The costs and benefits of mining also need further and more careful study. Questions prevail as to the whether the benefits of mining are sufficiently and fairly distributed, and whether the social and environmental costs are fully considered and compensated. The mining industry glossed over much of the risk potential of mining and failed to account for its failures.

The Philippines has a legacy of 21 mines with unresolved issues, which only serves to feed the lingering suspicions among community and civil society groups. The cases are not all bad however. Philex Mining Corporation clearly showed that it is possible to operate a mine with a sense of social responsibility and integrated development. Philex’s Padcal Mine in Benguet (a province in northern Luzon, Philippines) is identified as one such mine. That being said, when the World Bank was looking for cases of best practice in mining, the only sites that met their criteria were in Peru, Canada, and Australia. These were in dry or temperate areas with low population density. When trying to locate a site in the highly populated wet tropics, no suitable mining site could be found.

While we await clarifications on mining policy, attention must still be given to the operational conditions of mining. The conduct of the Environmental Impact Assessment (EIA) must not be an exercise undertaken simply for the sake of compliance. In fact the EIA process should be expanded and properly implemented in order to facilitate decision-making on mining applications. No-go areas must be identified – built-up areas, small island ecosystems, areas with critical resources, as well as agriculture and water-sensitive areas.

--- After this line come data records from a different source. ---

-- ==== Sys2Proof/Machine/Translate.lean ====
section
/-!
DEFINITION. Translation of virtual addresses, the checks on physical ones, stamps, and the access of agents to device and
host memory (08 R229 to R238; 12 R343 to R350, R353).
-/
namespace Sys2Proof.Machine

/-! ### Kinds of access -/

/-- What an access does to memory (08 R237, 12 R346). -/
inductive AccessKind where
  | read
  | write
  | atomic
  | code
deriving DecidableEq, Repr

/-- The code of ctl.info2 in a memory-model exception (08 R238). -/
def AccessKind.code' : AccessKind → Nat
  | .write => 1
  | .atomic => 2
  | _ => 0

/-- A fault of an address: its cause, ctl.info1 where the rules give one, and the fields of the translation-fault record. -/
structure AddressFault where
  cause : Nat
  info1 : Nat := 0
  level : Nat := 0
  reason : Nat := 0
  entry : Word := 0
  /-- the physical address that an access may not name, which its trap gives (08 R230) -/
  named : Option Nat := none
  /-- the fault is one of 12 R347, which is recorded -/
  recorded : Bool := true
deriving DecidableEq, Repr

/-! ### Entries (12 R345, R346) -/

/-- Size of a page by its selector: 4 KiB, 64 KiB, 2 MiB, 8 MiB. -/
def pageSize (sz : Nat) : Nat :=
  match sz with
  | 0 => 4096
  | 1 => 65536
  | 2 => 2097152
  | _ => 8388608

/-- Bytes of a leaf table. -/
def tableSize (sz : Nat) : Nat := 8388608 / pageSize sz * 8

/-- V of an entry. -/
def entryValid (e : Word) : Bool := e.getLsbD 63

/-- A malformed level-1 entry. -/
def badTop (e : Word) : Bool := e.extractLsb' 40 23 != 0 || e.extractLsb' 0 18 != 0

/-- A malformed pointer entry of level 2. -/
def badPointer (e : Word) : Bool :=
  let sz := bits e.toNat 60 3
  e.extractLsb' 40 20 != 0 || e.extractLsb' 0 5 != 0 || bits e.toNat 5 35 * 32 % tableSize sz != 0

/-- A malformed leaf entry whose page has size selector `sz`. -/
def badLeaf (e : Word) (sz : Nat) : Bool :=
  let sp := bits e.toNat 53 2
  let frame := bits e.toNat 12 36 * 4096
  e.extractLsb' 48 5 != 0 || e.extractLsb' 10 2 != 0 || sp == 3 || (sp != 2 && bits e.toNat 0 10 != 0)
    || frame % pageSize sz != 0 || (sp != 1 && decide (2 ^ 40 ≤ frame)) || (e.getLsbD 55 && sp != 1) || (e.getLsbD 56 && sp == 1)

/-- The physical address of a leaf entry and an offset; the module's own device ID is local HBM (08 R230). -/
def leafPA (device : Nat) (e : Word) (off : Nat) : Nat :=
  let frame := bits e.toNat 12 36 * 4096
  match bits e.toNat 53 2 with
  | 1 => 2 ^ 52 + frame + off
  | 2 => if bits e.toNat 0 10 = device then frame + off else 2 * 2 ^ 52 + bits e.toNat 0 10 * 2 ^ 40 + frame + off
  | _ => frame + off

/-! ### The walk (12 R344) -/

/-- How a walk ends: a leaf entry with its size selector, or the level and reason of a fault and the entry read. -/
inductive Walk where
  | leaf (e : Word) (sz : Nat)
  | bad (level reason : Nat) (e : Word)
deriving DecidableEq, Repr

/-- Reading table entries: the value at an address, `none` if it is poisoned. -/
abbrev TableRead := Nat → Option Word

/-- The leaf table step below a valid pointer entry. -/
def walkLeaf (rd : TableRead) (va : Nat) (e2 : Word) : Walk :=
  let sz := bits e2.toNat 60 3
  match rd (bits e2.toNat 5 35 * 32 + 8 * (va % 8388608 / pageSize sz)) with
  | none => .bad 3 3 0
  | some e =>
    if !entryValid e then .bad 3 0 e
    else if bits e.toNat 60 3 != 0 || badLeaf e sz then .bad 3 1 e
    else .leaf e sz

/-- The step from a level-2 entry on. -/
def walkRegion (rd : TableRead) (va : Nat) (e2 : Word) : Walk :=
  if bits e2.toNat 60 3 = 3 then .leaf e2 3 else walkLeaf rd va e2

/-- The level-2 entry of a region, checked. -/
def readRegion (rd : TableRead) (va : Nat) (e1 : Word) : Walk ⊕ Word :=
  match rd (bits e1.toNat 18 22 * 2 ^ 18 + 8 * bits va 23 15) with
  | none => .inl (.bad 2 3 0)
  | some e =>
    let sz := bits e.toNat 60 3
    if !entryValid e then .inl (.bad 2 0 e)
    else if decide (4 ≤ sz) || (if sz = 3 then badLeaf e 3 else badPointer e) then .inl (.bad 2 1 e)
    else .inr e

/-- The level-1 entry of an address, checked. -/
def readTop (rd : TableRead) (root va : Nat) : Walk ⊕ Word :=
  match rd (root + 8 * bits va 38 13) with
  | none => .inl (.bad 1 3 0)
  | some e => if !entryValid e then .inl (.bad 1 0 e) else if badTop e then .inl (.bad 1 1 e) else .inr e

/-- The whole walk from the root. -/
def walkTables (rd : TableRead) (root va : Nat) : Walk :=
  match readTop rd root va with
  | .inl w => w
  | .inr e1 =>
    match readRegion rd va e1 with
    | .inl w => w
    | .inr e2 => walkRegion rd va e2

/-! ### TLBs and the walk caches (12 R348 to R350) -/

/-- The entry of a structure that covers an address. -/
def findEntry (es : List TlbEntry) (slot level va : Nat) : Option TlbEntry :=
  es.find? fun e => e.slot == slot && e.level == level && decide (e.va ≤ va) && decide (va < e.va + e.size)

/-- Add an entry to those of its level, of which at most `cap` are held; which one leaves is free (log entry 2). -/
def addEntry (es : List TlbEntry) (e : TlbEntry) (cap n : Nat) : List TlbEntry :=
  let same := es.filter (·.level == e.level)
  let es := if cap ≤ same.length then
      match same[n % cap]? with
      | some v => es.erase v
      | none => es
    else es
  es ++ [e]

/-- Table words read from HBM as it stands. -/
def State.tableRead (s : State) : TableRead := fun a => if s.poisoned a then none else some (BitVec.ofNat 64 (s.loadPA a 8))

/-- Table words read from a shadow. -/
def Shadow.tableRead (h : Shadow) : TableRead :=
  fun a => if (h.bad.find (a / 8 * 8)).isSome then none else some (BitVec.ofNat 64 (readBytes h.tables a 8))

/-- The translation of an address of a shadow's range: the entries that were cached, walked where they were not (12 R352). -/
def Shadow.walk (h : Shadow) (va : Nat) : Walk :=
  match findEntry h.cached h.slot 3 va with
  | some e => .leaf e.entry (if e.size = 4096 then 0 else if e.size = 65536 then 1 else 2)
  | none => match findEntry h.cached h.slot 2 va with
    | some e => walkRegion h.tableRead va e.entry
    | none => walkTables h.tableRead h.root va

/-- The translation register of a job: its slot and root address (12 R343). -/
def State.rootOf (s : State) (id : BitVec 32) : Option (Nat × Nat) :=
  ((List.range 8).find? fun j => (s.job j).root0.getLsbD 63 && (s.job j).root1.extractLsb' 0 32 == id).map fun j =>
    (j, ((s.job j).root0.extractLsb' 16 24).toNat * 65536)

/-- An entry kept by the walker of a die. -/
def State.cacheWalk (s : State) (die : Nat) (e : TlbEntry) : State :=
  let kept := addEntry (s.walkCache.look [] die) e (if e.level = 1 then 256 else 65536) (Config.freeNat s.fresh)
  { s with walkCache := s.walkCache.put die kept, fresh := s.fresh + 1 }

/-- An entry kept by the TLBs of a tile. -/
def State.cacheTlb (s : State) (u : Nat) (e : TlbEntry) : State :=
  (s.mod u fun t => { t with tlb := addEntry t.tlb e (if e.level = 2 then 64 else 512) (Config.freeNat s.fresh) }).used

/-- The region entry of an address through the walker of a die, with what it keeps. -/
def State.walkerRegion (s : State) (die slot root va : Nat) : State × (Walk ⊕ Word) :=
  match findEntry (s.walkCache.look [] die) slot 2 va with
  | some e => (s, .inr e.entry)
  | none =>
    let s := if s.dieMon.isEmpty then s else (s.dieSample die 12 0 (Config.walkLatency s.fresh)).used
    let (s, top) := match findEntry (s.walkCache.look [] die) slot 1 va with
      | some e => (s, Sum.inr e.entry)
      | none =>
        match readTop s.tableRead root va with
        | .inl w => (s, .inl w)
        | .inr e => (s.cacheWalk die { slot := slot, level := 1, va := va / 2 ^ 38 * 2 ^ 38, size := 2 ^ 38, entry := e }, .inr e)
    match top with
    | .inl w => (s, .inl w)
    | .inr e1 =>
      match readRegion s.tableRead va e1 with
      | .inl w => (s, .inl w)
      | .inr e =>
        (s.cacheWalk die { slot := slot, level := 2, va := va / 2 ^ 23 * 2 ^ 23, size := 2 ^ 23, entry := e }, .inr e)

/-- A walk for the access strip of tile `u`, through its TLBs and the walker of its die. -/
def State.walkTile (s : State) (u slot root va : Nat) : State × Walk :=
  let t := s.tile u
  match findEntry t.tlb slot 3 va with
  | some e => (s, .leaf e.entry (if e.size = 4096 then 0 else if e.size = 65536 then 1 else 2))
  | none =>
    let (s, region) := match findEntry t.tlb slot 2 va with
      | some e => (s, Sum.inr e.entry)
      | none =>
        match s.walkerRegion (dieOf u) slot root va with
        | (s, .inl w) => (s, .inl w)
        | (s, .inr e) =>
          (s.cacheTlb u { slot := slot, level := 2, va := va / 2 ^ 23 * 2 ^ 23, size := 2 ^ 23, entry := e }, .inr e)
    match region with
    | .inl w => (s, w)
    | .inr e2 =>
      match walkRegion s.tableRead va e2 with
      | .leaf e sz =>
        (if sz = 3 then s else
          s.cacheTlb u { slot := slot, level := 3, va := va / pageSize sz * pageSize sz, size := pageSize sz, entry := e }, .leaf e sz)
      | w => (s, w)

These areas must be delineated and closed to mining activity.

Where Indigenous Peoples are present, their free, prior, and informed consent (FPIC) must be secured before moving forward with any mining activity. The FPIC process is not well-implemented, and much more work is needed to ensure that Indigenous Peoples are not compromised or manipulated.

Given the history of the mining dialogue and debate, it is clear that the problems will not be solved overnight, nor will they be solved within this administration. The new mining policy will not be a cure-all to the ills of mining in the Philippines, and rather than answer all the questions, it is more likely that new questions will be raised. There is a need however to enter this new phase of the mining dialogue by recognizing that this is a process that will take time, study, and most of all, collaboration and partnership. Rather than focus on mining as a conflict point, we must remain committed to authentic human development and seek ways to respond to the issues with integrity.

The Jesuits will remain engaged with these concerns – when temperaments allow. As we already saw, there will be a diversity of responses. The deepening of our understanding of the ethical basis of human development will be an important guiding principle for Jesuit involvement in this dialogue.

Mariel de Jesus is a Research Associate at the Environmental Science for Social Change, a Jesuit research organization in the Philippines. Mariel also assists Pedro Walpole, SJ in developing the ecological agenda for the Task Force on Ecology.